For me, I made a lot of YouTube videos around our products, and I like to be more real than produced, and I like to be more natural than scripted. I didn’t quite know what you’re going to ask me today. We’ve gone off at all signs of crazy tangents, and when I have my guests on, we invite them in and they Say, “Oh, what are you going to ask me? Can you give me a kind of bulleted list or a bunch of questions?” And it’s like, “We’re just going to have a chat and I’m going to tell you that I’m going to press record. I won’t surprise you. We’re not going to say anything bad about anybody. We’re going to make everybody look good and promote everybody.”
It’s that thank you economy. It’s the idea to kind of provide free information and free knowledge and learning, and by proxy and by thanks, you’ll then maybe buy some products. But it’s not for us to sit there and go, this product’s amazing. This is brilliant. Look at our new shiny X, Y, and Z. I’d love to bring in the thought leaders, the factual people, the experts in certain fields to say, okay, A, because I love finding out this information. So it’s more for me, really. But then if other people want to come along and learn stuff as well, then that’s a great thing as well. So yeah, we do it every Thursday, every week on YouTube and on our website. And yeah, it’s just a conversation and a chat about, could be anything generally, unified communications, AV and the industry that we’re in, but we’ve had some interesting ones over the years.
[00:18:56] Camille Morhardt: Yeah, and you’ll grab some people off a show floor or something and just kind of talk with people at different companies about the latest things that they’re doing and working on, what is the newest thing that’s out there in this field?
[00:19:08] Neil Fluester: In most cases, it’s our partners that we’ll go and promote and go and talk about, because again, that’s part of the partnership that we build with them.

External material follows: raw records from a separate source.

-- ==== Sys2Proof/Machine/MemOps.lean ====
section
/-! DEFINITION. Device and capacity memory (R283 to R302): extents, sidecar slots, the line code, loads and stores of blocks
and granules, the Sump's entries, precedence of stores with one commit tick, and the undo records of device memory (R340,
R342). -/

namespace Sys2Proof.Machine

open Sys2Proof

/-! Extents (R285, R290, R299). -/

/-- Bytes of a stack, of a sidecar unit, of a capacity channel. -/
def stackBytes : Nat := 36 * 2 ^ 30
def unitBytes : Nat := 64 * 2 ^ 20
def chanBytes : Nat := 16 * 2 ^ 30

/-- Stacks in service, in ascending order. -/
def MemState.stacks (m : MemState) : List Nat := setBits 8 m.stackMask

/-- U: bytes of device memory (R285). -/
def MemState.userBytes (m : MemState) : Nat := m.stacks.length * stackBytes - m.sidecarGib * 2 ^ 30

/-- Whether a stack in service has lost its contents to a test (R490). -/
def MemState.lostStack (m : MemState) : Bool := m.stacks.any (fun n => (Store.get {} m.stack n : Stack).lost)

/-- Extent of device memory; none until the first INIT after a cold reset (R290), nor while a stack's contents are lost (R490; log
45). -/
def MemState.devExtent (m : MemState) : Nat := if m.initDone && !m.lostStack then m.userBytes else 0

/-- Bytes of capacity memory (R299, R302). -/
def MemState.capBytes (m : MemState) : Nat := (32 - m.retired.length) * chanBytes

/-- Extent of capacity memory; none while the Gallery is out of service (R303). -/
def MemState.capExtent (m : MemState) : Nat := if m.galUp then m.capBytes else 0

/-- Granule code of a unit as the last INIT laid it out (R287). -/
def MemState.granCode (m : MemState) (u : Nat) : Nat := Store.get 1 m.gran u

/-- Granule bytes of a code (R287). -/
def granBytes (code : Nat) : Nat := 32 * 2 ^ code

/-- Sidecar bytes of a unit of a code (R287). -/
def unitSidecar (code : Nat) : Nat := unitBytes / granBytes code * 8

/-- B_u (R288): 8 MiB for each unit, corrected for the units with another code. -/
def sideBase (gran : Store Nat) (u : Nat) : Nat :=
  let low := gran.filter (fun p => decide (p.1 < u))
  (u - low.length) * unitSidecar 1 + (low.map (fun p => unitSidecar p.2)).foldl (· + ·) 0

/-- The granule of an address, in bytes. -/
def MemState.granule (m : MemState) (cap : Bool) (a : Nat) : Nat := if cap then 64 else granBytes (m.granCode (a / unitBytes))

/-- First byte of an address's granule. -/
def MemState.granStart (m : MemState) (cap : Bool) (a : Nat) : Nat := a - a % unitBytes % m.granule cap a

/-- The sidecar slot number of a block of `size` bytes, or none where the block lies outside its space (R288, R290,
R299). -/
def MemState.slot (m : MemState) (cap : Bool) (a size : Nat) : Option Nat :=
  if (if cap then m.capExtent else m.devExtent) < a + size ∨ a / unitBytes ≠ (a + size - 1) / unitBytes ∨
      size < m.granule cap a then none
  else if cap then some (a / 64)
  else some (sideBase m.gran (a / unitBytes) / 8 + a % unitBytes / m.granule false a)

/-- The check address of R42. -/
def checkAddr (cap : Bool) (a : Nat) : Nat := if cap then a + 2 ^ 63 else a

/-- Whether a block's address has a granule slot and lies in its space (R288, R289). -/
def MemState.place (m : MemState) (cap : Bool) (a size : Nat) : Bool := (m.slot cap a size).isSome

/-- Whether the context may read or write `n` bytes from `a` on of device or capacity memory (R395). -/
def State.pageOk (s : State) (cap : Bool) (ctx a n : Nat) (write : Bool) : Bool :=
  ctx == 0 ||
  (upTo ((a + n - 1) / 2 ^ 21 + 1 - a / 2 ^ 21)).all (fun i =>
    match Store.find (if cap then s.ctx.capPages else s.ctx.devPages) (a / 2 ^ 21 + i) with
    | none => false
    | some g => if write then g.ctx == ctx && g.w else g.ctx == ctx || g.shared)

/-! Where a line is (R285, R299, R302). -/

/-- Stack, group, controller channel, pseudo-channel, and what places bank and row, of a physical offset (R285). -/
def MemState.hbmMap (m : MemState) (o : Nat) : Nat × Nat × Nat × Nat × Nat :=
  let t := o / 256 / m.stacks.length
  (m.stacks.getD (o / 256 % m.stacks.length) 0, t % 8, t / 8 % 2, t / 16 % 2, t / 32)

/-- Rows of a bridge channel, and rows that one retirement takes from the top of capacity memory (R299, R302). -/
def chanRows : Nat := 2 ^ 26
def topRows : Nat := 2 ^ 21

/-- Rows of a channel that hold stripes in ascending order: from row `row` on, `n` items of the sequence of the stripes of some
columns (stripe number mod 32), from item `off` of the one that begins at stripe 32 × `k0` (R302). -/
structure GalRun where
  ch : Nat
  row : Nat
  n : Nat
  cols : List Nat
  k0 : Nat
  off : Nat
  deriving DecidableEq, Repr

/-- The part of a run below stripe 32 × `top`. -/
def GalRun.below (r : GalRun) (top : Nat) : GalRun := { r with n := min r.n ((top - r.k0) * r.cols.length - r.off) }

/-- The run as blocks of whole columns: first and last + 1 quotient of stripe number by 32, and the columns. -/
def GalRun.blocks (r : GalRun) : List (Nat × Nat × List Nat) :=
  let m := r.cols.length
  let a := r.off / m
  let b := (r.off + r.n) / m
  (if a = b then [(r.k0 + a, r.k0 + a + 1, (r.cols.take ((r.off + r.n) % m)).drop (r.off % m))]
   else [(r.k0 + a, r.k0 + a + 1, r.cols.drop (r.off % m)), (r.k0 + a + 1, r.k0 + b, r.cols),
      (r.k0 + b, r.k0 + b + 1, r.cols.take ((r.off + r.n) % m))]).filter (fun x => decide (x.1 < x.2.1) && !x.2.2.isEmpty)

/-- A number put into an ascending list without repeats. -/
def insertNat (x : Nat) : List Nat → List Nat
  | [] => [x]
  | y :: l => if x < y then x :: y :: l else if x = y then y :: l else y :: insertNat x l

/-- Blocks of disjoint stripes as one ascending sequence: first quotient, number of them, columns. -/
def galSequence (bs : List (Nat × Nat × List Nat)) : List (Nat × Nat × List Nat) :=
  let cuts := bs.foldl (fun l b => insertNat b.1 (insertNat b.2.1 l)) []
  ((cuts.zip (cuts.drop 1)).map (fun c =>
    (c.1, c.2 - c.1, (bs.filter (fun b => decide (b.1 ≤ c.1) && decide (c.1 < b.2.1))).foldl (fun l b =>
      b.2.2.foldl (fun z x => insertNat x z) l) []))).filter (fun x => !x.2.2.isEmpty)

/-- The free rows of a channel as pairs of first row and number, from row `at_` on; `runs` are its runs in ascending row. -/
def galGaps (ch : Nat) : List GalRun → Nat → List (Nat × Nat × Nat)
  | [], at_ => if at_ < chanRows then [(ch, at_, chanRows - at_)] else []
  | r :: l, at_ => (if at_ < r.row then [(ch, at_, r.row - at_)] else []) ++ galGaps ch l (r.row + r.n)

/-- A run put into a list in ascending row. -/
def insertRun (r : GalRun) : List GalRun → List GalRun
  | [] => [r]
  | x :: l => if r.row < x.row then r :: x :: l else x :: insertRun r l

/-- A sequence of stripes poured into free rows, both in ascending order; `fuel` bounds the pieces. -/
def galPour : Nat → List (Nat × List Nat × Nat × Nat) → List (Nat × Nat × Nat) → List GalRun
  | 0, _, _ => []
  | _ + 1, [], _ => []
  | _ + 1, _, [] => []
  | f + 1, (k0, cols, off, n) :: q, (ch, row, len) :: g =>
    let m := min n len
    ⟨ch, row, m, cols, k0, off⟩ :: galPour f (if m = n then q else (k0, cols, off + m, n - m) :: q)
      (if m = len then g else (ch, row + m, len - m) :: g)

/-- Where the stripes are after a retirement of channel `c` from a mapping: those that it holds below the new top go, in ascending
offset, into the free rows of the other channels in service, in ascending channel and row (R302). -/
def galRetire (out : List Nat) (runs : List GalRun) (c : Nat) : List GalRun :=
  let top := chanRows - (out.length + 1) * topRows
  let live := (runs.map (fun r => r.below top)).filter (fun r => r.n != 0)
  let stay := live.filter (fun r => r.ch != c)
  let moved := (galSequence ((live.filter (fun r => r.ch == c)).flatMap (·.blocks))).map (fun x =>
    (x.1, x.2.2, 0, x.2.1 * x.2.2.length))
  let gaps := ((upTo 32).filter (fun k => k != c && !out.contains k)).flatMap (fun k =>
    galGaps k ((stay.filter (fun r => r.ch == k)).foldl (fun l r => insertRun r l) []) 0)
  stay ++ galPour (2 * (moved.length + gaps.length)) moved gaps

It’s the one plus one equals two or three or four, whatever you want to say about the partnerships, but the “better together” theory that us and them can create this capability or solution to solve customers problems is really great. And again, I love technology. I’m a geek. I’m a nerd. I love all the latest kit and toys and stuff. So again, it is me going around like a magpie going, “Ooh, shiny.” Looking at stuff.
[00:19:38] Camille Morhardt: I like that. Neil Fluester from Crestron and also host of Crest TV. Thanks so much for joining us today.
[00:19:45] Neil Fluester: Thanks, Camille for having me.